Segment Open

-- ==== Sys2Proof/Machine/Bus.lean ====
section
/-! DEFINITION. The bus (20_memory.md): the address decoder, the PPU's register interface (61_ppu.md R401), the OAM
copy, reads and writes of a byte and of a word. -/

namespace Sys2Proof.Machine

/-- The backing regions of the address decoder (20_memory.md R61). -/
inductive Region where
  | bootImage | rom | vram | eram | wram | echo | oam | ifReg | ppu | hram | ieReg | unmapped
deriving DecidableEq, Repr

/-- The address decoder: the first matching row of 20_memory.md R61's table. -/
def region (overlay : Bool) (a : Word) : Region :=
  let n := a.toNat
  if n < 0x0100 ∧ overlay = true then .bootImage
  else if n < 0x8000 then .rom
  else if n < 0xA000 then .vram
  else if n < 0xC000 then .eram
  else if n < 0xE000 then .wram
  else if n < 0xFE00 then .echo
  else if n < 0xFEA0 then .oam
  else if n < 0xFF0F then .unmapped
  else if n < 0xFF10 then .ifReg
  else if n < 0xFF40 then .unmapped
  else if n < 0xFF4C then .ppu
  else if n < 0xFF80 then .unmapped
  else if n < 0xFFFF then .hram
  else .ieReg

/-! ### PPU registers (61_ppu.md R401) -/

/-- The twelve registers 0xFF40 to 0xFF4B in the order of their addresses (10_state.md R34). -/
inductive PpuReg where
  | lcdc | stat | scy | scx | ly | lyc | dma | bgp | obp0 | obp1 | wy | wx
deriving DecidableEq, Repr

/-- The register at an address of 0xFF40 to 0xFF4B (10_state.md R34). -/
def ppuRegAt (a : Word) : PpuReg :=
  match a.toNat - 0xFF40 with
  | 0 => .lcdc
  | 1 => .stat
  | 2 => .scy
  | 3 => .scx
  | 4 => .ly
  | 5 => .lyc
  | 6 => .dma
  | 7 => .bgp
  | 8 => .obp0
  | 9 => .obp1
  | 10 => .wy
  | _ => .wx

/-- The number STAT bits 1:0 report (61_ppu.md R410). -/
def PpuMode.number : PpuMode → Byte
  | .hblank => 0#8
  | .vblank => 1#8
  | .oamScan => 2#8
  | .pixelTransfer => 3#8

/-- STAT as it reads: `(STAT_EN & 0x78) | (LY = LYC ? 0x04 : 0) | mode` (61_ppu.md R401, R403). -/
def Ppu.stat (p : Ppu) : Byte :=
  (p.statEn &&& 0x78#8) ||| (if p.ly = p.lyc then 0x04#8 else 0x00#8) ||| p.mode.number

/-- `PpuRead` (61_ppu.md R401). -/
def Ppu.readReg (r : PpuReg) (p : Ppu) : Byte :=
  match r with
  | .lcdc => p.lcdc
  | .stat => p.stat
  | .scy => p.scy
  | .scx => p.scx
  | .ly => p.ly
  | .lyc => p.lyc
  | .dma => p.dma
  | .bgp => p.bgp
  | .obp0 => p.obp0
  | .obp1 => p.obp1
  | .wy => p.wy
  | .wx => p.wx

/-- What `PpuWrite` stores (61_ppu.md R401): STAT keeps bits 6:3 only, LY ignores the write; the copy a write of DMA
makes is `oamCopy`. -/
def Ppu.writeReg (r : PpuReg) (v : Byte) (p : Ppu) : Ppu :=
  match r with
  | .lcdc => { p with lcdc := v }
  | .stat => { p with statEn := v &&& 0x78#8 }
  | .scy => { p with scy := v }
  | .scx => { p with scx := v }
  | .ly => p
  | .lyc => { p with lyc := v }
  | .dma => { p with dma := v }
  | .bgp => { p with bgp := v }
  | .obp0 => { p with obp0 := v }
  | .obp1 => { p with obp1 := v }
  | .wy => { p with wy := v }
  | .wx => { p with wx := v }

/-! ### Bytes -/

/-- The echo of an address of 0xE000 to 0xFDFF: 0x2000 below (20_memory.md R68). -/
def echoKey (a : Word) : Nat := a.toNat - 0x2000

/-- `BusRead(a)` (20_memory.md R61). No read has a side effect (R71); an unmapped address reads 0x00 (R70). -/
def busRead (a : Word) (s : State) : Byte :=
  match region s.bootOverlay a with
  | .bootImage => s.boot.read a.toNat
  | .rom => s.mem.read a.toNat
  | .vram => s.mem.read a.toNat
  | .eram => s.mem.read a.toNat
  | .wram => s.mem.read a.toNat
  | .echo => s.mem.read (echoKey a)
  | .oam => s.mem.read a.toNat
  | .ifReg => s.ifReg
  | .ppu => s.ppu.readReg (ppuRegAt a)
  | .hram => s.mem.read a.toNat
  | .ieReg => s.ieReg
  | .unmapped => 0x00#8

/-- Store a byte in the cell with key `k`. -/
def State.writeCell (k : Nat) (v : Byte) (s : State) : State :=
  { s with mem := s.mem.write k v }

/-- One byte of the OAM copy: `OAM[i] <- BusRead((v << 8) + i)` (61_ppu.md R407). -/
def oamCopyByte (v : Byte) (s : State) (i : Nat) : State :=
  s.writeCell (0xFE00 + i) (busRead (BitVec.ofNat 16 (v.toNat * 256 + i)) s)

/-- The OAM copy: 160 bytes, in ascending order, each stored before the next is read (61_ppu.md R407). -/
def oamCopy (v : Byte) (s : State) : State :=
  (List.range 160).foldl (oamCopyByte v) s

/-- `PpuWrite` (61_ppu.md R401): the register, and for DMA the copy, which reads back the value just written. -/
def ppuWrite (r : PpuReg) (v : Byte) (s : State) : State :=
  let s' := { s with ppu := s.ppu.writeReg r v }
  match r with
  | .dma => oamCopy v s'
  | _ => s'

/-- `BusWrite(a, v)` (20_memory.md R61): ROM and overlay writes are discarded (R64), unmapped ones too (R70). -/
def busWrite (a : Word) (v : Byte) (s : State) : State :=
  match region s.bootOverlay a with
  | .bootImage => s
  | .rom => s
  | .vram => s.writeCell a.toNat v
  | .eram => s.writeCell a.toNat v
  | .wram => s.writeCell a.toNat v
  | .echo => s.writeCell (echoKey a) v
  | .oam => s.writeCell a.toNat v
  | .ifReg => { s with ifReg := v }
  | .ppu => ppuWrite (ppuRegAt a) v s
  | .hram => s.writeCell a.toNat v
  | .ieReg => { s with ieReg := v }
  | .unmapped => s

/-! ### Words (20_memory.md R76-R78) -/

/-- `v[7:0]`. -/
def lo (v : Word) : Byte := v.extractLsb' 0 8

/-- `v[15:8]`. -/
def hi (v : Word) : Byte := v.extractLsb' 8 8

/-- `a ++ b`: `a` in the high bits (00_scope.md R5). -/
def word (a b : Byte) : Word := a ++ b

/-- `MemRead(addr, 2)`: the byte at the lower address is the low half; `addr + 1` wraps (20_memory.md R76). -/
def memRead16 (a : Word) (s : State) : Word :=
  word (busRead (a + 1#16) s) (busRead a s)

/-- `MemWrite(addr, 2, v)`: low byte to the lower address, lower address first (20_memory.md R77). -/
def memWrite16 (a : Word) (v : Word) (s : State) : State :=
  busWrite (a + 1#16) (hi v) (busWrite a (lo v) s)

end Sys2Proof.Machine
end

Segment Closed
Segment Open

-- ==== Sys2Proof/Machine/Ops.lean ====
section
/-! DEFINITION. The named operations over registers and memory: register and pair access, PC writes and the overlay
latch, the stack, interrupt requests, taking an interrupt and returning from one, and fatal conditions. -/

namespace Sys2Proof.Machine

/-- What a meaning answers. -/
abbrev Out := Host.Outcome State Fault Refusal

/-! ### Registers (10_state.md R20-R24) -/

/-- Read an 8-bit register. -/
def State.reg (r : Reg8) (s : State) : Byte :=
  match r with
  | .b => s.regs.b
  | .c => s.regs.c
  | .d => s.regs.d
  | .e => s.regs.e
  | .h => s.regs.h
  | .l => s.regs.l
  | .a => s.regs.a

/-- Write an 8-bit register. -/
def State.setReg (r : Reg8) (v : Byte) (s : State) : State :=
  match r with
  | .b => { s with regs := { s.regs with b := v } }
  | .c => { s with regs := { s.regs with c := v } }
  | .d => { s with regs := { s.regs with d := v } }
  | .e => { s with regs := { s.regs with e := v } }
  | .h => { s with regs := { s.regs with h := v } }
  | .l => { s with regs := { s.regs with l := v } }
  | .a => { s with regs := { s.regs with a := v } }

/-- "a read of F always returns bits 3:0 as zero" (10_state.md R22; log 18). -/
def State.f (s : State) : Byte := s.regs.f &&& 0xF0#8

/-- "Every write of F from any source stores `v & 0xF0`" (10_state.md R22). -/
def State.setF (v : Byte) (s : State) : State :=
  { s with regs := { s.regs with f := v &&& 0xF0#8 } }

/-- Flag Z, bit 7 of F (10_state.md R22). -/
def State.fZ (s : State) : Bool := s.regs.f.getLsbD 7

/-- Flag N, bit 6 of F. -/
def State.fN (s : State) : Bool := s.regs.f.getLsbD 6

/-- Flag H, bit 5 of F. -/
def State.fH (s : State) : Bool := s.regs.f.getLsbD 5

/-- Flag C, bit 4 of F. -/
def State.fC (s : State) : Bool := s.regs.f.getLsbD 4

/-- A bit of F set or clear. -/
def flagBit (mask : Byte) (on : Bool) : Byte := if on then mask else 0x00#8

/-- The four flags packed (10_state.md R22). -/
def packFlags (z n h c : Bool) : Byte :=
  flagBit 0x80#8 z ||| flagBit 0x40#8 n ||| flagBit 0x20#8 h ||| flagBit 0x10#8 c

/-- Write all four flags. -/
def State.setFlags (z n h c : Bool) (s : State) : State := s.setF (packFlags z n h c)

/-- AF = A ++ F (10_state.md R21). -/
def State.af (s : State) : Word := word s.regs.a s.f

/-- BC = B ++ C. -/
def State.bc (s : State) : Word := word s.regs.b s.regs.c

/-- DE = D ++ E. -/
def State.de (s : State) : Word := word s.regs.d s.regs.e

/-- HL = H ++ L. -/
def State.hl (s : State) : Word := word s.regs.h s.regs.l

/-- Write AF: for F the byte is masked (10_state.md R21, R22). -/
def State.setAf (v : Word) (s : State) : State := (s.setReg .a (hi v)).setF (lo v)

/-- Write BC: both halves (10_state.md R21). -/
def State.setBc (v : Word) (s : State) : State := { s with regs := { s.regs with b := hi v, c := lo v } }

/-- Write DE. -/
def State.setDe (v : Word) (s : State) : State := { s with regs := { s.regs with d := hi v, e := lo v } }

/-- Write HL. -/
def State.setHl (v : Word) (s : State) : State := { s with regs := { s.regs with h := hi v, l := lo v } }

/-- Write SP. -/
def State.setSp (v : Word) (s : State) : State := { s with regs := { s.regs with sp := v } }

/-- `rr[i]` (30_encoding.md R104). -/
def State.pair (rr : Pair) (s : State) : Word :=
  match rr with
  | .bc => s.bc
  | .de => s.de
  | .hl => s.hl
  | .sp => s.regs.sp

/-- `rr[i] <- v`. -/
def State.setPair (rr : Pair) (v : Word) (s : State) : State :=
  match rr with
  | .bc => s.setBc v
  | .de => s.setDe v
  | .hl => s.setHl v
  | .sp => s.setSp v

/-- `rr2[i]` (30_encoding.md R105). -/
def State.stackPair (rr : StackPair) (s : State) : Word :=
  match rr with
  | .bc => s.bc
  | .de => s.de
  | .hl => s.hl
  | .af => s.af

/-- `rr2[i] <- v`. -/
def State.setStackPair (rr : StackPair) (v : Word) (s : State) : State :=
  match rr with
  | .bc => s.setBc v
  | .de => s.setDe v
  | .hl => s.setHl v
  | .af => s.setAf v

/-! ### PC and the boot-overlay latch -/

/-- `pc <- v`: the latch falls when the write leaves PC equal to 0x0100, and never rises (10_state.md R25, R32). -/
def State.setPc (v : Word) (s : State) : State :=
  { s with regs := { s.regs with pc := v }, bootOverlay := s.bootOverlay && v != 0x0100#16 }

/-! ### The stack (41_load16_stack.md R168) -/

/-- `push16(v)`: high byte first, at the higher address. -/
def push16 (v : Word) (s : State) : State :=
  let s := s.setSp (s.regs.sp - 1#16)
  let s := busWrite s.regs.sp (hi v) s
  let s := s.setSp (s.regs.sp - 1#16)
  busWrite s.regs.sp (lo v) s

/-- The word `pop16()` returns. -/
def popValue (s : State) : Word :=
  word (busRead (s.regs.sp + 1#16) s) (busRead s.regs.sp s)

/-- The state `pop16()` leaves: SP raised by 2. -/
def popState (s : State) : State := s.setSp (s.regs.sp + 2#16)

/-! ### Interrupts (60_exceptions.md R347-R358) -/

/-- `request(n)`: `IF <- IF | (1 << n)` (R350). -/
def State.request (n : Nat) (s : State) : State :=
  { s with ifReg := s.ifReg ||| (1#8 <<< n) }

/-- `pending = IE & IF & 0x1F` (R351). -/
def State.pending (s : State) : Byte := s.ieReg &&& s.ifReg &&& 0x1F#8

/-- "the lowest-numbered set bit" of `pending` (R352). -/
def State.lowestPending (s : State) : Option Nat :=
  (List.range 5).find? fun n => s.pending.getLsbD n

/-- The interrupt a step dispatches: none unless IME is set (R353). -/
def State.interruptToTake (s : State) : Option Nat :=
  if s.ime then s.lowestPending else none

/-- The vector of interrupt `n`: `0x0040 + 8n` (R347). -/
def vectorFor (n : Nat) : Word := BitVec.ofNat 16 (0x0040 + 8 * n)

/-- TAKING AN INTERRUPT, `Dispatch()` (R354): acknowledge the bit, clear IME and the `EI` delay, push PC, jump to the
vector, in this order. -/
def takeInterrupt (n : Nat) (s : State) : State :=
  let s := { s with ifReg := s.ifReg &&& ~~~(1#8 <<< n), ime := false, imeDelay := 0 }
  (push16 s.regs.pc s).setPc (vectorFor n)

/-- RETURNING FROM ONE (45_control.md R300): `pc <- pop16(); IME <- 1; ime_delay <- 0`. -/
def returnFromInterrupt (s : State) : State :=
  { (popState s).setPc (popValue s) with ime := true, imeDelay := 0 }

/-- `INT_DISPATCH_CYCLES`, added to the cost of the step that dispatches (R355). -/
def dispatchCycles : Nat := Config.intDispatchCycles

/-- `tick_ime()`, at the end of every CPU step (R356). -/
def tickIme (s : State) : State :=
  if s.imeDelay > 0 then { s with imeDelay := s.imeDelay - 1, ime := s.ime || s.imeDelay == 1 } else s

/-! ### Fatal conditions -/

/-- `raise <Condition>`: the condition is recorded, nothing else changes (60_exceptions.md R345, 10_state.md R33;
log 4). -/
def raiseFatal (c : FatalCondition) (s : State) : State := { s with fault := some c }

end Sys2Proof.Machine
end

Segment Closed
Segment Open

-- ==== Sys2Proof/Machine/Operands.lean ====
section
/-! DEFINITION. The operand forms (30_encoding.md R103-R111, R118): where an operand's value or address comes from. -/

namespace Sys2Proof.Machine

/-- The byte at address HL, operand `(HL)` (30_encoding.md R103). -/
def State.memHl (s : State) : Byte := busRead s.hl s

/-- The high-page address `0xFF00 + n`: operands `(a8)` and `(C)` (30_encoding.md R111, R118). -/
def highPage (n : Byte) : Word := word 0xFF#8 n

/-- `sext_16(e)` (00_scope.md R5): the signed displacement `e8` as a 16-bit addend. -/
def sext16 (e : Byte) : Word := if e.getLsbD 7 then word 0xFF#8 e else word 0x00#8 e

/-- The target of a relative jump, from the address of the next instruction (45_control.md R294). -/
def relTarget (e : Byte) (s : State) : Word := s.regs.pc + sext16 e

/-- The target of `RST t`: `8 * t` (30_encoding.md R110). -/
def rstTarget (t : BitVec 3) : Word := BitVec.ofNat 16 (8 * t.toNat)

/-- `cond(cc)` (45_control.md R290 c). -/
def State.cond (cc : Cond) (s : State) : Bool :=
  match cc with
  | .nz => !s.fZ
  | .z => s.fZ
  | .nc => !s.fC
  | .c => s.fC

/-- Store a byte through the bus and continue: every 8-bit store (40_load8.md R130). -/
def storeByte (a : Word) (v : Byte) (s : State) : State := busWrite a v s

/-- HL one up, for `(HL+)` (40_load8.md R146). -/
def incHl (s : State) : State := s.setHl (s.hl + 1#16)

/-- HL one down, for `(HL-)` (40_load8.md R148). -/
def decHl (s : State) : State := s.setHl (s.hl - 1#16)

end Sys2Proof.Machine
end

Segment Closed

◆ **Work instruction**:
Show the lines of the material that contain the word "DEFINITION".

◆ **Result**:
/-! DEFINITION. The bus (20_memory.md): the address decoder, the PPU's register interface (61_ppu.md R401), the OAM
/-! DEFINITION. The named operations over registers and memory: register and pair access, PC writes and the overlay
/-! DEFINITION. The operand forms (30_encoding.md R103-R111, R118): where an operand's value or address comes from. -/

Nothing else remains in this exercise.